By Yves Geysels & Michèle Garot, Quintiles Belgium
Developing a new treatment typically goes through multiple stages, from early laboratory discovery to authorization. Commercializing a new medicine routinely takes 12 to 15 years. Throughout this development program, a series of steps called ‘clinical trials phase 1, 2, 3 & 4’ are crucial; they consist of the administration of the product to consented patients and need to respond to the standards of quality, efficacy and safety laid down by legislation.
For many companies and over decades, Belgium has played a pivotal role in the development of new medicines, thanks to its world leadership in clinical trials. Every year, 500 trials are running in Belgium. Every year, more than 170,000 Belgian patients participate in phase 2 and 3 trials. The four most frequent domains of research are cancer (21%), cardiovascular diseases (13%), central nervous system diseases (8.3 %) and respiratory diseases (7.6 %).
Belgium’s excellence is the result of numerous factors: effective administrative steps with very short timelines to obtain approval to conduct clinical trials, a fertile ground with well respected, highly qualified clinical researchers & research centers, and lastly, a positive environment which fosters interactions between biopharmaceutical companies and universities. These are important assets that should be preserved and reinforced.
The importance of clinical research for Belgium is multiple:
- Not only does the conduct of clinical trials deliver a substantial contribution to the economy in the form of investments and jobs, but clinical trials are also a driver for the financing and the retention – in Belgium – of scientific and academic research. Both are important factors in a knowledge economy that contribute to innovation and to the development of better medicines for mankind.
- It also allows patients to take part in the most innovative clinical trials, to benefit from the most advanced therapies and best follow up, and together with their physicians to actively contribute to the progress of medicine. It is very important that Belgian patients can continue to have free and early access to innovative medicines.
However, we are aware that this position is challenged from many sides and is far from self-evident.

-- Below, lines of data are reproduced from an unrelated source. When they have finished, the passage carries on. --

/-- A reset is refused exactly for a finite `XLEN` below 8, an image over capacity, an image word that is no word, or a
configured reset with a parameter outside 0 to 99 (R4, R133, R135, D9, D21; log entry 7). -/
def Obligations.ResetIsRefusedExactlyWhenNotAdmitted : Prop :=
  ∀ l : Launch, (∃ r, resetFrom l = .refused r) ↔
    (∃ n, l.cfg.xlen = .bits n ∧ n < 8) ∨ (∃ n, l.cfg.memMax = some n ∧ n < l.image.length) ∨
    (∃ w ∈ l.image, representable l.cfg.xlen w = false) ∨
    (l.cfgEnable = true ∧ ¬ (0 ≤ l.noun ∧ l.noun < 100 ∧ 0 ≤ l.verb ∧ l.verb < 100))

/-- An image whose word at address 0 is 99 halts at its first step and Memory stays word for word (R82). -/
def Obligations.HaltFirstImageIsUnchanged : Prop :=
  ∀ s : State, s.run = .running → s.ip = 0 → s.mem[0]? = some 99 → runToEnd s = { s with run := .halted }

/-- The same machine with unbounded words (`XLEN = inf`). -/
def Sys2Proof.Machine.unbounded (s : State) : State := { s with cfg := { s.cfg with xlen := .inf } }

/-- In every run that does not fault, at any `XLEN`, every cell holds exactly the value the unbounded semantics gives it,
after any number of steps (R88, decision D1). -/
def Obligations.FiniteWidthRefinesUnbounded : Prop :=
  ∀ (k : Nat) (s : State), (runSteps k s).run ≠ .faulted →
    runSteps k (unbounded s) = unbounded (runSteps k s)

/-- A run ends HALTED exactly when every state in RUNNING that it reaches meets the conditions (a) to (d) of R136, under
the policy `fault`. -/
def Obligations.RunHaltsExactlyUnderTheProgramConditions : Prop :=
  ∀ s : State, s.run = .running → s.cfg.unknownOpcodePolicy = .fault →
    ((runToEnd s).run = .halted ↔ ∀ t, Reaches s t → t.run = .running → StepOk t)

/-- R151: the scan order is row-major over all 10,000 pairs. -/
def Obligations.ScanOrderIsRowMajor : Prop :=
  scanOrder.length = 10000 ∧
  ∀ n v : Nat, n < 100 → v < 100 → scanOrder[100 * n + v]? = some (n, v)

/-- `find` returns the first pair in row-major order whose trial halts with the target (R153), and only when every earlier
trial HALTED with another Output: an earlier trial that faults ends the search instead (R156, the spec's decision D22),
and so does one whose reset is refused (log entry 10, DESIGN CHOICE). -/
def Obligations.FindReturnsTheFirstMatch : Prop :=
  ∀ (cfg : Config) (program : List Word) (target : Int) (n v : Nat),
    find cfg program target = .found n v ↔
      n < 100 ∧ v < 100 ∧ trial cfg program n v = .output target ∧
      ∀ n' v' : Nat, v' < 100 → (n' < n ∨ (n' = n ∧ v' < v)) →
        ∃ w, trial cfg program n' v' = .output w ∧ w ≠ target

/-- `find` fails with NotFound exactly when all 10,000 trials halt with another Output (R154), and with the fault of the first
trial that faults before any match (R156, the spec's decision D22). An earlier refused trial ends the search with its
refusal instead (log entry 10, DESIGN CHOICE). -/
def Obligations.FindFailsOnExhaustionOrFirstFault : Prop :=
  ∀ (cfg : Config) (program : List Word) (target : Int),
    (find cfg program target = .notFound ↔
      ∀ n v : Nat, n < 100 → v < 100 → ∃ w, trial cfg program n v = .output w ∧ w ≠ target) ∧
    (∀ c : FaultCause, find cfg program target = .faulted c ↔
      ∃ n v : Nat, n < 100 ∧ v < 100 ∧ trial cfg program n v = .faulted c ∧
        ∀ n' v' : Nat, v' < 100 → (n' < n ∨ (n' = n ∧ v' < v)) →
          ∃ w, trial cfg program n' v' = .output w ∧ w ≠ target)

A new European regulation on clinical trials will enter into force in 2018 introducing the submission of a single application for a clinical trial via a European portal to the European Medicines Agency (EMA), which will be evaluated in consultation with all EU Member States concerned by the trial. The timelines for evaluation & approval will be harmonized throughout Europe.
There is an urgent need for a strategic vision to build a sustainable clinical trials environment in Belgium on the basis of what has been achieved since the entry into force of the regulatory framework in 2004.